### YOUR GOAL
Return the data below exactly, but only from the line containing "t Tile.unplan).issuePlan t" through the line containing "let s := if s.prc.expReq = some t then", with both of those lines included.

Records from a collection:
=== Section Start ===
-- ==== Sys2Proof/Machine/RunOps.lean ====
section
/-! DEFINITION. What the plate run controller does from more than one event (chapter 2): starting a plate, the tile
cycle, the hold point, unloads, abandonment, and the end of a job by a fault. -/

namespace Sys2Proof.Machine

/-! ## Tiles of the active job -/

/-- The name of a tile of a job. -/
def Job.ref (j : Job) (x : Tile) : TileRef := { job := j.id, seq := x.seq }

/-- The first tile of the active job, in sequence order, that satisfies a test. -/
def Prc.firstTile (p : Prc) (f : Tile → Bool) : Option TileRef :=
  p.activeJob?.bind fun j => (j.tiles.find? f).map j.ref

/-- Whether a tile is in the tile cycle: POSITIONING to EXPOSING. -/
def TileState.inCycle : TileState → Bool
  | .positioning | .metering | .planned | .exposing => true
  | .masked | .pending | .exposed | .merging | .merged | .sending | .sent | .abandoned => false

/-- The length of a tile's plan. -/
def Tile.planLength (x : Tile) : Nat :=
  match x.plan with
  | some l => l.length
  | none => 0

/-- Whether a tile is EXPOSING with exposures still to take. -/
def Tile.unexposed (x : Tile) : Bool := decide (x.state = .exposing) && decide (x.exposures.length < x.planLength)

/-! ## Requests to the helpers -/

/-- PRC asks TRS for an unload; none other is outstanding. -/
def State.issueUnload (s : State) (k : TrsRequest) : State :=
  ({ s with prc := { s.prc with trsReq := some k, unloadNext := none } }).emit (.unloadRequest .prc true)

/-- PRC asks TRS for an unload at once, or puts it off to the end of the load or move in progress (R35, R39). -/
def State.askUnload (s : State) (k : TrsRequest) : State :=
  match s.prc.trsReq with
  | none => s.issueUnload k
  | some .unload | some .recovery => s
  | some .load | some (.move _) | some (.moveBack _) => { s with prc := { s.prc with unloadNext := some k } }

/-- PRC asks TRS to move the stage to a tile's centre (R22, R27). -/
def State.askMove (s : State) (x : Tile) (k : TrsRequest) : State :=
  ({ s with prc := { s.prc with trsReq := some k } }).emit (.moveRequest .prc (.point x.cx x.cy))

/-- PRC begins a tile (R22). -/
def State.beginTile (s : State) (t : TileRef) : State :=
  match s.prc.tile? t with
  | some x => (s.moveTile t .positioning).askMove x (.move t.seq)
  | none => s

/-- PRC begins the next PENDING tile of the active job in sequence order, if there is one (R22, R26). -/
def State.beginNext (s : State) : State :=
  match s.prc.firstTile fun x => decide (x.state = .pending) with
  | some t => s.beginTile t
  | none => s

/-- Whether a calibration holds plan and exposure requests back (R87). -/
def State.calibrating (s : State) : Bool := decide (s.cru.state ≠ .idle)

/-- What planning a tile anew clears (R11). The spec names no transition for a PLANNED tile that is planned again, also
under FIXED: the model puts it back to METERING (log entry 32). -/
def Tile.unplan (x : Tile) : Tile :=
  { x with state := .metering, attempts := 0, plan := none, flags := x.flags.clearPlanning }

/-- PRC asks BPL for a tile's plan (R22, R33), unless a calibration holds the request back (R87). -/
def State.issuePlan (s : State) (t : TileRef) : State :=
  if s.calibrating then s
  else ({ s with prc := { s.prc with planReq := some t } }).emit (.planRequest (.prc t))

/-- The lowest-numbered RESERVED slot of a tile (R25). -/
def Fst.lowestReserved (f : Fst) (t : TileRef) : Option Nat := (f.slotsWhere fun x => decide (x = .reserved t)).head?

/-- The exposure request of a tile for a realised plan entry (R25). -/
def tileRequest (t : TileRef) (n : Nat) (e : PlanEntry) : ExposureReq :=
  { client := .prc t, time := e.time, target := .slot n t, lamp := .settled e.drive, stage := true }

/-- PRC requests the next exposure of an admitted tile (R25, R55), unless a calibration holds it back (R87), one is
outstanding, or the stage is being brought back to the tile (R27). -/
def State.requestExposure (s : State) (t : TileRef) : State :=
  match s.prc.tile? t, s.fst.lowestReserved t with
  | some x, some n =>
    match (x.plan.getD [])[x.exposures.length]? with
    | some entry =>
      if s.calibrating || s.prc.expReq.isSome || s.prc.retryBack.isSome then s
      else
        let e := realise s.blu.throttle entry
        let s := if realiseCapped s.blu.throttle entry then
          s.mapTile t fun y => { y with flags := { y.flags with tCapped := true } } else s
        let s := { s with prc := { s.prc with expReq := some t } }
        (s.emit (.lightRequest e.drive)).emit (.exposureRequest (tileRequest t n e))
    | none => s
  | _, _ => s

/-! ## The hold point (R31) -/

/-- Whether PRC has anything outstanding that keeps a HOLDING run from its hold point (R31). -/
def Prc.outstanding (p : Prc) : Bool :=
  p.trsReq.isSome || p.unloadNext.isSome || p.planReq.isSome || p.expReq.isSome
    || (p.firstTile Tile.unexposed).isSome

/-- The hold point is tested (R31, R42). -/
def State.tryHoldPoint (s : State) : State :=
  if s.prc.run = .holding ∧ s.prc.outstanding = false then
    s.goHeld (if s.prc.holdByLink then .link else .requested)
  else s

/-! ## Starting a plate (R19, R20, R163) -/

/-- What the examination of R20 comes to. -/
inductive StartVerdict where
  | wait
  | hold (c : HoldCause)
  | go
  deriving DecidableEq, Repr

/-- Step 1 of R20, with R163: none where TRS stops nothing at this step. PRC's own request at TRS is then the unload
that it asked for after a failure, whose report it awaits. The motions of a flat calibration, and the reference carrier
AT_REST in one, are no matter of step 1: R20 waits for them at step 4 (log entry 9). -/
def State.startTrs (s : State) : Option StartVerdict :=
  match s.trs.state with
  | .unhomed | .fault _ => some (.hold .transport)
  | .homing _ | .homingStopped _ => some .wait
  | .atRest =>
    if s.prc.trsReq.isSome then some .wait
    else if s.cru.flatRunning then none
    else some (.hold .transport)
  | .empty | .loading | .moving | .settling | .unloading => if s.prc.trsReq.isSome then some .wait else none

/-- Whether the references that a job needs are valid (R20). -/
def State.referencesValid (s : State) (j : Job) : Bool := s.cru.dark.valid && (s.cru.profile j.profile).valid

/-- The examination of R20 for a head job; a start needs TRS to be EMPTY as well. -/
def State.startVerdict (s : State) (j : Job) : StartVerdict :=
  match s.startTrs with
  | some v => v
  | none =>
    if s.sfe.state = .fault then (if s.sfe.reinit then .wait else .hold .sensor)
    else match s.blu.state with
      | .fault _ => .hold .lamp
      | .standby | .warming | .settling | .settled | .dark =>
        if s.calibrating then .wait
        else if s.referencesValid j = false then .hold .notCalibrated
        else if s.trs.state = .empty then .go
        else .wait

/-- PRC starts the head job (R20). A carrier recovered before is done with (R38). -/
def State.startJob (s : State) (j : Job) : State :=
  let s := { s with prc := { s.prc with
    queue := s.prc.queue.drop 1, active := some j.id, abortMark := false, trsReq := some .load
    recoveryJob := none } }
  ((s.setJob j.id .loading none).stopIdle).emit (.loadRequest .prc j.position)

/-- PRC considers a job start (R20). -/
def State.considerStart (s : State) : State :=
  if s.prc.run = .running ∧ s.prc.active = none then
    match s.prc.queue.head?.bind s.prc.job? with
    | none => s
    | some j =>
      match s.startVerdict j with
      | .wait => s
      | .hold c => s.goHeld c
      | .go => s.startJob j
  else s

/-- The run leaves RUNNING for IDLE when nothing is active or queued (R19). -/
def State.idleCheck (s : State) : State :=
  if s.prc.run = .running ∧ s.prc.active = none ∧ s.prc.queue = [] then s.setRun .idle else s

/-- What follows when the active job has left the active states: the next job, IDLE, or the hold point; and the idle
timer when none has become active (R19, R20, R31, R135). -/
def State.afterJob (s : State) : State := (s.idleCheck.considerStart.tryHoldPoint).startIdle

/-! ## Capture (R26, R33) -/

/-- The job's capture is complete: it goes to UNLOADING when the run is RUNNING or HOLDING (R26). -/
def State.captureCheck (s : State) : State :=
  match s.prc.activeJob? with
  | some j =>
    if j.state = .capturing ∧ (j.tiles.any fun x => x.state.uncaptured) = false
        ∧ (s.prc.run = .running ∨ s.prc.run = .holding) then
      (s.setJob j.id .unloading none).askUnload .unload
    else s
  | none => s

/-- A tile that needs a plan: METERING, or PLANNED without an admission request (R33), and no plan requested. -/
def Prc.toPlan (p : Prc) : Option TileRef :=
  if p.planReq.isSome then none
  else p.activeJob?.bind fun j =>
    (j.tiles.find? fun x => decide (x.state = .metering)
      || (decide (x.state = .planned) && decide (p.admReq ≠ some (j.ref x)))).map j.ref

/-- The work of the active job goes on (R33), after a resume and when a calibration no longer holds it back (R87). -/
def State.kickExposure (s : State) : State :=
  match s.prc.run, s.prc.firstTile Tile.unexposed with
  | .running, some t | .holding, some t => s.requestExposure t
  | _, _ => s

/-- A tile that waits in METERING, or PLANNED without a request, is planned again from attempt 1, unless an earlier
tile is still EXPOSING (R22, R33). Where a calibration holds the request back, nothing is cleared yet (R11, R87). -/
def State.kickPlan (s : State) : State :=
  match s.prc.toPlan with
  | some t => if s.prc.activeExposing || s.calibrating then s else (s.mapTile t Tile.unplan).issuePlan t
  | none => s

/-- The next tile begins when none is in the cycle, or the job's capture is complete (R26, R33). -/
def State.kickNext (s : State) : State :=
  match s.prc.activeJob? with
  | some j =>
    if j.state = .capturing ∧ (j.tiles.any fun x => x.state.inCycle) = false ∧ s.prc.trsReq = none then
      (s.beginNext).captureCheck
    else s
  | none => s

/-- The work of the active job goes on (R33, R87). -/
def State.kick (s : State) : State :=
  let s := s.kickExposure
  if s.prc.run = .running then s.kickPlan.kickNext else s

/-! ## Abandonment (R35, Table 2.3) -/

/-- PRC withdraws the requests of a tile that it abandons, and has its slots freed (Table 2.3). -/
def State.withdrawTile (s : State) (t : TileRef) (st : TileState) : State :=
  match st with
  | .metering =>
    if s.prc.planReq = some t then
      ({ s with prc := { s.prc with planReq := none } }).emit (.planWithdraw (.prc t))
    else s
  | .planned =>
    if s.prc.admReq = some t then
      ({ s with prc := { s.prc with admReq := none } }).emit (.admissionWithdraw t)
    else s
  | .exposing =>
    let s := if s.prc.expReq = some t then
      ({ s with prc := { s.prc with expReq := none } }).emit (.exposureWithdraw (.prc t)) else s
    ({ s with prc := { s.prc with retryBack := none } }).emit (.tileRelease t)
  | .exposed | .merging => s.emit (.bmeAbandon t)
  | .merged | .sending => s.emit (.souAbandon t)
  | .masked | .pending | .positioning | .sent | .abandoned => s

/-- PRC abandons a tile (Table 2.3). -/
def State.abandonTile (s : State) (t : TileRef) : State :=
  match s.prc.tileState? t with
  | some st => (s.withdrawTile t st).endTile t false
  | none => s

/-- PRC abandons the tiles of a job whose state satisfies a test, in sequence order; their TILE_DONE notices are queued in
that order (log entry 32). -/
def State.abandonTiles (s : State) (j : Job) (f : TileState → Bool) : State :=
  ((j.tiles.filter fun x => f x.state).map j.ref).foldl State.abandonTile s

/-! ## A fault ends the active job (R37, R39, R41) -/

/-- Points 1 to 3 of R37: the tiles not yet captured are abandoned, those in flight go on, and the job leaves the
active states. -/
def State.endJob (s : State) (j : Job) (c : FailCause) : State :=
  let s := s.abandonTiles j TileState.uncaptured
  let s := { s with prc := { s.prc with active := none, abortMark := false, lampAfterUnload := false } }
  let drains := j.tiles.any fun x => x.state.inFlight
  (s.setJob j.id (if drains then .draining else .failed) (some (.failed c))).startIdle

/-- PRC asks TRS for the recovery unload of a job's carrier (R38), at once or after the move in progress (R39). -/
def State.askRecovery (s : State) (id : Nat) : State :=
  ({ s with prc := { s.prc with recoveryJob := some id } }).askUnload .recovery

end Sys2Proof.Machine
end

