-- ==== Sys2Proof/Machine/Core.lean ====
section
/-! DEFINITION. The machine as the host takes it. -/

/-- The WX-840: its state, its step and its state after power-on. -/
def Sys2Proof.core : Host.Core :=
  { State := Sys2Proof.Machine.State, Fault := Sys2Proof.Machine.Fault, Refusal := Sys2Proof.Machine.Refusal,
    step := Sys2Proof.Machine.step, reset := Sys2Proof.Machine.State.reset }
end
=== Section End ===
### REPLY
  | some t => if s.prc.activeExposing || s.calibrating then s else (s.mapTile t Tile.unplan).issuePlan t
  | none => s

/-- The next tile begins when none is in the cycle, or the job's capture is complete (R26, R33). -/
def State.kickNext (s : State) : State :=
  match s.prc.activeJob? with
  | some j =>
    if j.state = .capturing ∧ (j.tiles.any fun x => x.state.inCycle) = false ∧ s.prc.trsReq = none then
      (s.beginNext).captureCheck
    else s
  | none => s

/-- The work of the active job goes on (R33, R87). -/
def State.kick (s : State) : State :=
  let s := s.kickExposure
  if s.prc.run = .running then s.kickPlan.kickNext else s

/-! ## Abandonment (R35, Table 2.3) -/

/-- PRC withdraws the requests of a tile that it abandons, and has its slots freed (Table 2.3). -/
def State.withdrawTile (s : State) (t : TileRef) (st : TileState) : State :=
  match st with
  | .metering =>
    if s.prc.planReq = some t then
      ({ s with prc := { s.prc with planReq := none } }).emit (.planWithdraw (.prc t))
    else s
  | .planned =>
    if s.prc.admReq = some t then
      ({ s with prc := { s.prc with admReq := none } }).emit (.admissionWithdraw t)
    else s
  | .exposing =>
    let s := if s.prc.expReq = some t then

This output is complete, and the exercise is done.